Looking up all PRN values by the API is an alternative as mentioned before. It is likely much slower since “computing” the PRN will just require looking up hrefs in the Katello DB, performing string manipulation following the mapping, and inserting the new PRN values. If we fetch the values via the Pulp API, we have to go through Pulp’s entire stack. The only benefit is that it would be simpler logic. However, a lookup table for href->PRN is relatively simple as well, and even if the resource names change, we only need to maintain the mapping for a single release.

Decision Outcome

With no suggestions otherwise, we shall continue with the current plan of migrating to using PRNs in a single release, which will likely be Katello 4.19. This is dependent on how performant the migration ends up being.

Impacts

There should be minimal impact on the upgrade - we’re hoping to keep it to under a half hour for this migration.

2 Likes

How will you implement the migration? As a DB migration that performs it or as a migration that adds an additional column with a separate task to populate it? The separate task has the downside that the Pulp code needs to handle both code paths, but can result in less downtime. Then you’ll also need a migration in a later version to drop the old column, with some safeguard that the prn is populated.

1 Like

We have a PR out currently with the latest implementation work: Fixes #38751 - Populate PRN fields for DB records in a migration by sjha4 · Pull Request #11503 · Katello/katello · GitHub

The general implementation strategy for upgrade is to:

  1. rubygem-katello is updated on the user’s system, which means our code now completely relies on PRNs (no installer run yet)
  2. Installer runs, triggering: PRN field creation & the new PRN calculated migration runs as a DB migration.
    a. Repository version PRNs are left empty (and it works nicely that we don’t have existing NULL / uniqueness constraints on repository version fields).
  3. Populate repository version PRNs via an (automated) post upgrade task that fetches data from the Pulp API.

Indeed, we’ll need to clear out the href fields in a later release.

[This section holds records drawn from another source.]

-- ==== Sys2Proof/Machine/Boundary.lean ====
section
/-!
DEFINITION. The ring boundary (R416, R422, R581): the landing of every command that waits, the order of the changes of one
boundary, what a finished ring posts and counts, and the single changes that have rows of their own; MGMT_LAENT (R469).
-/
namespace Sys2Proof.Machine

/-! ## Landing one command (R416, R422) -/

/-- The effect of a waiting command at its boundary. Opcodes that leave no item have none; PAIR_SWITCHOVER acts through the
pending switchover it set (R548). -/
def landItem (i : Item) (s : State) : Ans :=
  match i.op with
  | .portCfgWrite => landPortCfg i s
  | .radioWinWrite => landRadioWin i s
  | .portReset => landPortReset i s
  | .timSrcWrite => landTimSrc i s
  | .timCtlWrite => landTimCtl i s
  | .timRealign => landRealign i s
  | .baseBundleLoad => landBaseBundle i s
  | .cmpBundleLoad => landCmpBundle i s
  | .cutCommit | .cutCommitSigned => landCut i s
  | .emFlush => landEmFlush i s
  | .emLookup => landEmLookup i s
  | .trieLookup => landTrieLookup i s
  | .grvPairWrite => landGrvPair i s
  | .poolCfgWrite => landPoolCfg i s
  | .lndCfgWrite => landLndCfg i s
  | .gateSwitch => landGateSwitch i s
  | .shapeWrite => landShape i s
  | .shareWrite => landShare i s
  | .spillCfgWrite => landSpillCfg i s
  | .dramCfgWrite => landDramCfg i s
  | .tallyCfgWrite => landTallyCfg i s
  | .tallyPagesWrite => landTallyPages i s
  | .cvAssign => landCvAssign i s
  | .cvArm => landCvArm i s
  | .counterProgram => landCounterProgram i s
  | .blazeCfgWrite => landBlazeCfg i s
  | .cmpDefine => landCmpDefine i s
  | .cmpQuotaWrite => landCmpQuota i s
  | .cmpDelete => landCmpDelete i s
  | .cmpAttach => landAttach i s
  | .cmpDetach => landDetach i s
  | .krfRegionWrite => landKrfRegion i s
  | .cmpReset => landCmpReset i s
  | .freeze => landFreeze i s
  | .thaw => landThaw i s
  | .save => landSave i s
  | .restore => landRestore i s
  | .ownerEnrol => landOwnerEnrol i s
  | .cutKeySet => landCutKeySet i s
  | .secyAlloc => landSecyAlloc i s
  | .secyWrite => landSecyWrite i s
  | .rxScWrite => landRxSc i s
  | .saInstall => landSaInstall i s
  | .saSwitch => landSaSwitch i s
  | .firebreakLift => landLift i s
  | .firebreakRaise => landRaise i s
  | .factoryMode => landFactory i s
  | .modeSet => landModeSet i s
  | .groupSleep => landGroupSleep i s
  | .nightTrimWrite => landNightTrim i s
  | .calImport => landCalImport i s
  | .calWrite => landCalWrite i s
  | .pairCfgWrite => landPairCfg i s
  | _ => { st := s, ring := s.ring }

/-- The units whose epochs a waiting command recorded (R407): those of a "next" command, whose commit point is its
boundary. -/
def itemUnits (s : State) (i : Item) : List Nat :=
  match i.op with
  | .secyAlloc | .rxScWrite | .saInstall => secyUnits s i.req
  | _ => []

/-- What a waiting command answers: its effect, unless an epoch moved under it (R407) or its data does not fit (R420). -/
def landAns (i : Item) (s : State) : Ans :=
  match epochMoved (itemUnits s i) i.v s with
  | some x => { st := s, status := .fenced, aux := x }
  | none =>
    let a := landItem i s
    if i.rsp && decide (i.req.outLen.toNat < a.data.length) then refuse .noSpace s else a

/-- Land one command, if it still waits: a rotation change of the same boundary may have discarded it (R423). -/
def landOne (i : Item) (s : State) : State :=
  if s.items.contains i then
    let s := { s with items := s.items.erase i }
    let a := landAns i s
    if i.rsp then answerLater i.op i.req i.v i.sec s a else a.st
  else s

/-- The step of R581 to which a command's effect belongs. -/
def landStep : Op → Nat
  | .firebreakRaise => 1
  | .cmpReset | .save | .restore => 2
  | .modeSet | .cmpDefine | .freeze | .thaw | .cmpDelete => 3
  | .timRealign => 4
  | .cutCommit | .cutCommitSigned => 5
  | .emFlush => 6
  | .groupSleep => 8
  | .firebreakLift => 9
  | _ => 7

/-- The order of R422: validation ring, then CID; equal ones stay in the order in which they stand. -/
def itemLt (a b : Item) : Bool := decide (a.v < b.v) || (a.v == b.v && decide (a.req.c < b.req.c))

/-- The commands whose effect is due, in the order of R422. A waiting BARRIER has no effect. -/
def dueItems (s : State) : List Item :=
  sortBy itemLt (s.items.filter (fun i => decide (i.due ≤ s.ring) && i.op != .barrier))

/-- Land the due commands that satisfy `p`. -/
def landSome (p : Item → Bool) (l : List Item) (s : State) : State := foldS (l.filter p) landOne s

/-- Land the due commands of one step. -/
def landAt (n : Nat) (l : List Item) (s : State) : State := landSome (fun i => landStep i.op == n) l s

/-! ## The steps of a boundary (R581) -/

/-- Step 2: rotation changes, those that come with a definition that will land among them (R581). -/
def stepRotations (l : List Item) (s : State) : State :=
  let defs := definesLand (l.filter (fun i => i.op == .cmpDefine)) s
  foldS (l.filter (fun i => landStep i.op == 2 || defs.contains i))
    (fun i => if i.op == .cmpDefine then cmpRotate i.req.arg1.toNat none else landOne i) s

/-- Step 3: the module's own entry into forwarding (R509), then the mode changes, definitions, freezes, thaws and deletions. -/
def stepModes (l : List Item) (s : State) : State := landAt 3 l (autoForwarding s)

/-- Step 5: cut landings, then retirements. -/
def stepCuts (l : List Item) (s : State) : State := agingTicks (retireCuts (landAt 5 l s))

/-- Step 6: what is due by ring `n` of the age-outs, flushes, parity removals and learns (R167). -/
def stepLearned (n : Nat) (l : List Item) (s : State) : State :=
  learnApply n (parityRemove n (fun _ => true) (portFlushes n (fun _ => true) (landAt 6 l (ageOuts n s))))

/-- What the module tests by itself before the roles are judged: commands held for their `NOT_BEFORE` (R398), a heartbeat and an
acknowledgement that are late (R544, R548). Rows of their own name the same tests. -/
def ownTests (s : State) : State := ackTimeout (hbLoss false (foldS allCids notBeforeRelease s))

/-- Step 7: the night-trim step of ring `n`, other commands, a common image whose engines are empty, and the roles of a pair, as they
stand once the module's own tests are made. -/
def stepOther (n : Nat) (l : List Item) (s : State) : State :=
  roleEval n (ownTests (imageWrite (landAt 7 l (nightStep n s))))

/-- Step 8 without the link-state causes of the ring: the ports that the boundary's changes reset, the sleep states of a
night-trim step, then GROUP_SLEEP, whose value stands for its group (R518). -/
def stepPorts (l : List Item) (s : State) : State := landAt 8 l (sleepStep (downStep s))


/-! ## The ring that ends -/

/-- A rank was in self-refresh in the ring in progress: it is, or it woke after the ring's first clock (R352). -/
def inSelfRefresh (s : State) (ch r : Nat) : Bool :=
  (rankOf s ch r).state == 1 || decide (clkOf s 480 < (rankOf s ch r).wakeAt)

/-- The ranks of a channel that were in self-refresh in the ring in progress, as a mask. -/
def srMask (s : State) (ch : Nat) : Nat := b2n (inSelfRefresh s ch 0) + 2 * b2n (inSelfRefresh s ch 1)

/-- Per-ring counts of a DRAM channel: its ranks in self-refresh (R527). -/
def dramRing (s : State) : State :=
  foldS ((List.range 16).filter (chPresent s.variant)) (fun ch s =>
    let m := srMask s ch
    if m = 0 then s else progEvt (uChannel ch) 0x63 255 m 1 s) s

/-- BUSY and STALLED clocks of a ring, where a unit's counters select them (R527): the manual does not say in which clocks a
unit works, so both are free values. -/
def busyRing (s : State) : State :=
  foldS s.ctr.prog (fun e s =>
    if e.2.sel.all (· == 0) then s
    else
      let (a, s) := freshFree s
      let (b, s) := freshFree s
      progEvt e.1.1 0x02 255 0 (b % 1601) (progEvt e.1.1 0x01 255 0 (a % 1601) s)) s

/-- Paused clocks up to the end of the ring, of every port that has a pause (R527). -/
def pausedRing (s : State) : State :=
  foldS ((s.link.pause.map (fun e => e.1.1)).eraseDups) (fun p => accPaused p (clkOf s 1600)) s

/-- The end of the ring in progress: what is under way at its last clock is done, and what it counted is posted. -/
def finishRing (s : State) : State :=
  let r := s.ring
  let s := txRingEnd (cellCredits (clkOf s 1600) (drainPipe (clkOf s 1599) (stageDue (clkOf s 1599) s)))
  let s := noteIdle (kerfOverrun s)
  let s := busyRing (dramRing (pausedRing (spillWaits s)))
  faultEvents (ovfEvents r (tallyEvents r (poolEvents r (kerfEvents s))))

/-- What every ring begins with: the counts and pointers of one ring start afresh. -/
def freshRing (s : State) : State :=
  let window := s.ring % 1000000 == 0
  { s with
    host := { s.host with readsInRing := 0, turn := 0, mbx := tkeep {} (fun m => { m with readsInRing := 0 }) s.host.mbx },
    link := { s.link with port := tkeep {} (fun p => { p with pos := 0 }) s.link.port },
    lnd := { s.lnd with ptr := [], path := tkeep {} (fun x => { x with slotPtr := 0 }) s.lnd.path },
    sch := { s.sch with held := [], deficit := [], ptr := [] },
    buf := { s.buf with turn := [] },
    dram := { s.dram with served := [], turns := [], errWin := if window then [] else s.dram.errWin },
    lko := { s.lko with win := if window then [] else s.lko.win },
    ctr := { s.ctr with blzRing := [] },
    pair := { s.pair with ringNotices := 0 },
    par := { s.par with old := s.par.old.filter (fun x => decide (s.ring < x.1 + 2)) } }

Which of these upgrade steps is most likely to introduce an extended time to upgrades? And do you have any preliminary data on what that will look like time wise?

1 Like

The repo version href fetching part of the migration is the only question mark. The “calculation” part of the migration was reportedly incredibly fast, I think @sajha mentioned testing with a million records of some sort.

For the repo version hrefs, we need to do some performance testing with, say, 10,000 repository versions. Unless a user never cleans up any CVs and publishes them every day (with filters), I wouldn’t expect repo version counts to be more than the order of 10s of thousands (even that I would find surprising).

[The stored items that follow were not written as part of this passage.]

/-- Restarts (R433, R481, R483, R496, R510, R511, R513): a watchdog timeout records its RESTART-class fault, stops every mailbox and has
the device restart due at the next boundary; a function level reset does so too, clears the MSI-X table and the configuration space (R412; log entry 128) and retrains the PCIe link;
the restart, at the boundary where it is due, makes the mode SEALED with no frame, cut, session or mailbox left, lets the ring number run through, and keeps the
configuration records and what MRAM holds; before it is due, and within a ring, nothing happens. Factory injections (R500): outside factory test mode none happens; in it an entry whose ring has come raises its fault with
code 0x0F09 and the injected code in word 0, in the class of the entry, and is used up. An entry whose ring a grid step passed over waits
for the boundary after it (R53), which is what `dueRing` says. -/
def Obligations.RestartsAndInjections : Prop :=
  (∀ s : State, halted s = false →
     (let t := newRec 2 0x46 0x0F05 255 (unitSt s 0x46).epoch [] s
      exec .watchdog s = .next { t with host := { t.host with stopped := true },
                                        lko := { t.lko with restartAt := some (min (t.lko.restartAt.getD (s.ran + 1)) (s.ran + 1)) } }) ∧
     (s.lko.restartAt = none → ∃ rate width, exec .functionLevelReset s = .next { s with
       host := { s.host with vec := [], stopped := true, pcieRate := rate, pcieWidth := width, devCtl := 0x2810#16, aer := 0 },
       lko := { s.lko with restartAt := some (s.ran + 1) }, freeCtr := s.freeCtr + 2 } ∧
       1 ≤ rate ∧ rate ≤ 5 ∧ width ∈ [1, 2, 4, 8]) ∧
     (s.lko.restartAt = none → exec .deviceRestart s = .next s) ∧
     (∀ r, s.lko.restartAt = some r → s.ran < r → exec .deviceRestart s = .next s) ∧
     (atBoundary s = false → exec .deviceRestart s = .next s) ∧
     (∀ r, s.lko.restartAt = some r → r ≤ s.ran → atBoundary s = true → ∃ t, exec .deviceRestart s = .next t ∧
       t.md.mode = .sealed ∧ t.md.since = s.ring ∧ t.ring = s.ring ∧ t.clock = s.clock ∧ t.lko.restartAt = none ∧
       t.items = [] ∧ t.cut.cuts = [] ∧ t.em.ents = [] ∧ t.lnd.frames = [] ∧ t.lnd.pipe = [] ∧ t.trust.sess = [] ∧
       t.trust.cutKey = [] ∧ (∀ k ∈ t.trust.keys, k.2.owner = none) ∧ (∀ c, (mbxOf t c).enabled = false) ∧
       (∀ p, (port t p).up = false ∧ (tabWf {} s.link.port = true → (port t p).cfg = (port s p).cfg)) ∧ (∀ u, unitSt t u = {}) ∧
       t.tim.cart = s.tim.cart ∧ t.tim.ctl = s.tim.ctl ∧ t.tim.src = s.tim.src ∧ t.lnd.cfg = s.lnd.cfg ∧ t.dram.cfg = s.dram.cfg ∧
       t.buf.spill = s.buf.spill ∧ t.sch.bank = s.sch.bank ∧ t.cmp.att = s.cmp.att ∧ t.md.ntrim = s.md.ntrim ∧
       t.trust.ownerKeys = s.trust.ownerKeys ∧ t.trust.binding = s.trust.binding ∧ t.lko.log = s.lko.log ∧ t.lko.recs = s.lko.log ∧
       t.lko.factory = s.lko.factory ∧ t.saved = s.saved)) ∧
  (∀ (s : State) (r u k code : Nat), halted s = false →
     let v : State := { s with lko := { s.lko with inject := [] } }
     (s.lko.factory = false → exec .faultInject s = .next s) ∧
     (s.lko.factory = true → s.lko.inject = [(r, u, k, code)] → r ≤ dueRing s → unitPresent s.variant u = true →
       (k = 0 → exec .faultInject s = .next (note u 0x0F09 255 [code] v)) ∧
       (k = 1 → exec .faultInject s = .next (fenceFault u 0x0F09 255 [code] v)) ∧
       (k = 2 → exec .faultInject s = .next (restartFault u 0x0F09 255 [code] v)) ∧
       (k = 3 → exec .faultInject s = .next (haltFault u 0x0F09 255 [code] v))) ∧
     (s.lko.factory = true → s.lko.inject = [(r, u, k, code)] → dueRing s < r → exec .faultInject s = .next s))

/-! ## Modes and low-power measures (R503 to R519) -/

/-- Modes (R496, R503, R506, R508, R509): QUIESCED is posted once after an entry into FROZEN or STAGED; bring-up without a failed
unit enters STAGED where the module is claimed and stays SEALED where it is not; 16 rings later a module that had a base bundle,
no restart hold and no load or MODE_SET that waits enters FORWARDING, DEGRADED where a unit is fenced, and a held one stays; a fence turns FORWARDING into DEGRADED
and the last lift turns DEGRADED into FORWARDING; a mode changes at a ring boundary alone (R10). -/
def Obligations.ModeEvents : Prop :=
  (∀ s : State, halted s = false → atBoundary s = true →
    (s.md.quiesced = false → (s.md.mode = .frozen ∨ s.md.mode = .staged) → quiet s = true →
      exec .quiesced s = .next (modeState s.md.mode.code s.md.mode.code 0 true { s with md := { s.md with quiesced := true } })) ∧
    ((s.md.quiesced = true ∨ quiet s = false ∨ (s.md.mode ≠ .frozen ∧ s.md.mode ≠ .staged)) → exec .quiesced s = .next s) ∧
    (s.md.upStaged = none → exec .autoForwarding s = .next s) ∧
    (∀ r, s.md.upStaged = some r → s.ran < r + 16 → exec .autoForwarding s = .next s) ∧
    (∀ r, s.md.upStaged = some r → r + 16 ≤ s.ran → s.md.mode = .staged → s.par.base ≠ none → s.lko.restartHold = false →
      modePending s = false → basePending s = false → ∃ t, exec .autoForwarding s = .next t ∧ t.md.since = s.ring ∧ t.md.upStaged = none ∧
        t.md.mode = (if anyFenced s then .degraded else .forwarding)) ∧
    (∀ r, s.md.upStaged = some r → r + 16 ≤ s.ran → (s.lko.restartHold = true ∨ basePending s = true ∨ modePending s = true) →
      exec .autoForwarding s = .next { s with md := { s.md with upStaged := none } }) ∧
    (s.items = [] → s.md.mode = .sealed → s.md.upDone = false → s.md.upStop = false → s.trust.recovery = false →
      s.lko.restartAt = none → ∃ t, exec (.modeChange .staged []) s = .next t ∧ t.md.upDone = true ∧
        (s.trust.claimed = false → t.md.mode = .sealed) ∧
        (s.trust.claimed = true → t.md.mode = .staged ∧ t.md.upStaged = (if t.par.base.isSome then some s.ran else none) ∧
          t.lko.restartHold = (s.lko.restartHold || restartsMany s))) ∧
    (s.items = [] → s.md.upDone = true → exec (.modeChange .staged []) s = .next s) ∧
    (s.items = [] → s.md.mode = .forwarding → anyFenced s = true →
      exec (.modeChange .degraded []) s = .next (setMode .degraded 2 s)) ∧
    (s.items = [] → s.md.mode = .degraded → anyFenced s = false →
      exec (.modeChange .forwarding []) s = .next (setMode .forwarding 3 s)) ∧
    (s.items = [] → s.md.mode = .forwarding → anyFenced s = false → exec (.modeChange .degraded []) s = .next s)) ∧
  (∀ (s : State) (m : Mode) (f : List (Fin 75)), halted s = false → atBoundary s = false →
    exec .quiesced s = .next s ∧ exec .autoForwarding s = .next s ∧ exec (.modeChange m f) s = .next s)

/-- Low power (R515 to R518): a pipeline whose two groups sleep and which holds no frame is gated and its clocks stop counting,
and a pipeline in use is not; one that is ready no longer wakes; a night-trim step applies at the boundary its ring has come to,
and only then: its groups sleep or wake, a fenced group's state being recorded with its cause (R515), and its idle time replaces `DRAM.CFG.IDLE_RINGS` or returns it. -/
def Obligations.LowPower : Prop :=
  ∀ s : State, halted s = false → s.md.sleepDue = [] →
    (atBoundary s = false → exec .nightTrimStep s = .next s ∧ ∀ p : Fin 8, exec (.pipelineGate p) s = .next s) ∧
    (∀ p : Fin 8, atBoundary s = true → asleep s (2 * p.val) = true → asleep s (2 * p.val + 1) = true → pipeEmpty s p = true →
      tget false s.md.gated (k1 p) = false →
      exec (.pipelineGate p) s = .next (cycleStop (uIngress p) (cycleStop (uEgress p) { s with md := { s.md with
        gated := tput false s.md.gated (k1 p) true, waking := tput false s.md.waking (k1 p) false } }))) ∧
    (∀ p : Fin 8, (asleep s (2 * p.val) = false ∨ asleep s (2 * p.val + 1) = false ∨ pipeEmpty s p = false) →
      exec (.pipelineGate p) s = .next s) ∧
    (∀ p : Fin 8, exec (.pipelineReady p) s =
      .next { s with md := { s.md with waking := tput false s.md.waking (k1 p) false } }) ∧
    (let u : State := { s with md := { s.md with trimDone := s.ring } }
     atBoundary s = true →
     (ntEnabled s.md.ntrim = false → exec .nightTrimStep s = .next u) ∧
     (ntPassed s.md.ntrim (s.md.trimDone) s.ring = false → exec .nightTrimStep s = .next u) ∧
     (ntEnabled s.md.ntrim = true → ntPassed s.md.ntrim (s.md.trimDone) s.ring = true →
      ∀ e, ntInForce s.md.ntrim s.ring = some e → ∃ t, exec .nightTrimStep s = .next t ∧
        t.md.idleOverride = (if leAt e 10 1 = 1 then some (leAt e 12 4) else none) ∧
        (∀ g, g < 16 → groupFenced s g = false → asleep t g = (leAt e 8 2).testBit g) ∧
        (∀ g, g < 16 → groupFenced s g = true → asleep t g = asleep s g ∧
          tget (false, 0) t.md.sleepRec (k1 g) = ((leAt e 8 2).testBit g, 1))))

/-! ## The redundant pair (R539 to R553) -/

/-- Link and heartbeats (R540, R541, R544, R545): a HELLO with the peer's identifier sets its nonce and starts its `SEQ`, one with
another is counted; a heartbeat goes out once in every ring that is a multiple of 1,000 with the next `SEQ` and its transmit time at the
cage (log entry 132), and its frame with it; a
message whose tag fails, whose `SEQ` does not rise, or that comes before the key is formed is counted and discarded; one that is
accepted is the last heartbeat of the peer, and the grid offset is taken where it names one of ours and follows the last; the
loss of the peer is found at the boundary 10,000 rings after its last heartbeat; the link found lost goes down at the next boundary (R79). -/
def Obligations.PairLink : Prop :=
  ∀ s : State, halted s = false →
    (∀ nonce id : BitVec 128, pairMayRun s = true → s.pair.linkUp = true → (pairEn s = true → id.toNat = s.pair.peerId) →
      exec (.hello nonce id) s = .next { s with pair := { s.pair with hello := some (id.toNat, nonce.toNat), rxSeq := 0 } }) ∧
    (∀ nonce id : BitVec 128, pairMayRun s = true → s.pair.linkUp = true → pairEn s = true → id.toNat ≠ s.pair.peerId →
      exec (.hello nonce id) s = .next (cnt .pairMsgReject 0 0 1 s)) ∧
    (∀ nonce id : BitVec 128, pairMayRun s = false → exec (.hello nonce id) s = .next s) ∧
    (∀ time : Nat, pairKeyed s = true → s.ring % 1000 = 0 → s.pair.hbRan ≠ s.ran + 1 →
      ∃ t, exec (.heartbeatSend time) s = .next t ∧ t.pair.txSeq = s.pair.txSeq + 1 ∧
        t.pair.txLog = ((s.pair.txSeq, hbTime s true time) :: s.pair.txLog).take 64 ∧ t.pair.hbRan = s.ran + 1 ∧
        t.pair.sent = ((2, hbBody s) :: s.pair.sent).take 64 ∧
        t.pair.frames = (pairFrame 2 (hbBody s) s :: s.pair.frames).take 64 ∧
        ctrGet t .pairHbTx 0 0 = (ctrGet s .pairHbTx 0 0 + 1) % 2 ^ 64 ∧ t.pair.role = s.pair.role) ∧
    (∀ time : Nat, (pairKeyed s = false ∨ s.ring % 1000 ≠ 0 ∨ s.pair.hbRan = s.ran + 1) → exec (.heartbeatSend time) s = .next s) ∧
    (∀ (seq : BitVec 64) (ok : Bool) (body : List Byte) (time : Nat), s.pair.linkUp = true →
      (pairKeyed s = false ∨ ok = false ∨ seq.toNat ≤ s.pair.rxSeq) →
      exec (.heartbeat seq ok body time) s = .next (cnt .pairMsgReject 0 0 1 s)) ∧
    (∀ (seq : BitVec 64) (ok : Bool) (body : List Byte) (time : Nat), s.pair.linkUp = false →
      exec (.heartbeat seq ok body time) s = .next s) ∧
    (∀ (seq : BitVec 64) (body : List Byte) (time : Nat), s.pair.linkUp = true → pairKeyed s = true → s.pair.rxSeq < seq.toNat →
      ∃ t, exec (.heartbeat seq true body time) s = .next t ∧ t.pair.peer = body ∧ t.pair.tRx = hbTime s false time ∧ t.pair.rxHbSeq = seq.toNat ∧
        t.pair.rxSeq = seq.toNat ∧ t.pair.lastHb = s.ran ∧ t.pair.lastHbRing = s.ring ∧ t.pair.live = true ∧ t.pair.role = s.pair.role ∧
        (∀ k ta, s.pair.txLog.find? (fun e => e.1 == leAt body 32 8) = some (k, ta) → s.pair.peer ≠ [] →
          hbAt s 0 8 + 1000 = leAt body 0 8 →
          t.pair.offset = (((leAt body 24 8 : Int) - ta) - ((s.pair.tRx : Int) - leAt body 16 8)) / 2) ∧
        (s.pair.peer = [] → t.pair.offset = s.pair.offset)) ∧
    (atBoundary s = true → s.pair.live = true → s.pair.lastHb + 10000 ≤ s.ran → exec (.heartbeatLost false) s = .next (hbLost s)) ∧
    (s.ran < s.pair.lastHb + 10000 ∨ atBoundary s = false → exec (.heartbeatLost false) s = .next s) ∧
    exec (.heartbeatLost true) s = .next { s with pair := { s.pair with downDue := true } } ∧
    (s.pair.downDue = false → pairStep s = s) ∧
    (s.pair.downDue = true → let t := pairStep s; t.pair.linkUp = false ∧ t.pair.live = false ∧ pairKeyed t = false ∧
      t.pair.downDue = false ∧ t.pair.role = s.pair.role)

We’ll get the timing numbers before its committed to Katello 4.19 and make a call from there about if we need to move any part of the upgrade to the background.

We just merged the version_href migration. On @sajha 's dev box (which seemed quite slow), it took only 3 minutes to migrate 5187 repositories with a page size of 2 requested from the Pulp API. For a page size of 2000, it took 12 seconds. Fixes #38778 - Populate PRN columns for Repository versions by sjha4 · Pull Request #11511 · Katello/katello · GitHub

This tells me that performance should be no worry for the migration to be a part of the installation process.

1 Like

Update on this effort. Our code for indexing + migrating to include PRNs in our DB is nearly complete.

We learned today that Pulp is likely not going to completely get rid of hrefs - as implementation started, they realized the switch may be a bad idea.

As such, this work was technically not necessary, however there is still reason to keep the PRNs around:

  1. The PRN data is in the API responses we request from Pulp already, so saving the record is cheap.
  2. PRNs could become more important in the future, so we’ll be prepared for changes.
  3. PRNs are smaller than hrefs, so using them in features like content view copying means we could use higher batch sizes and thus increase performance.

Once Pulp 4 does come around, we’ll look into switching from using hrefs to using PRNs where it makes sense.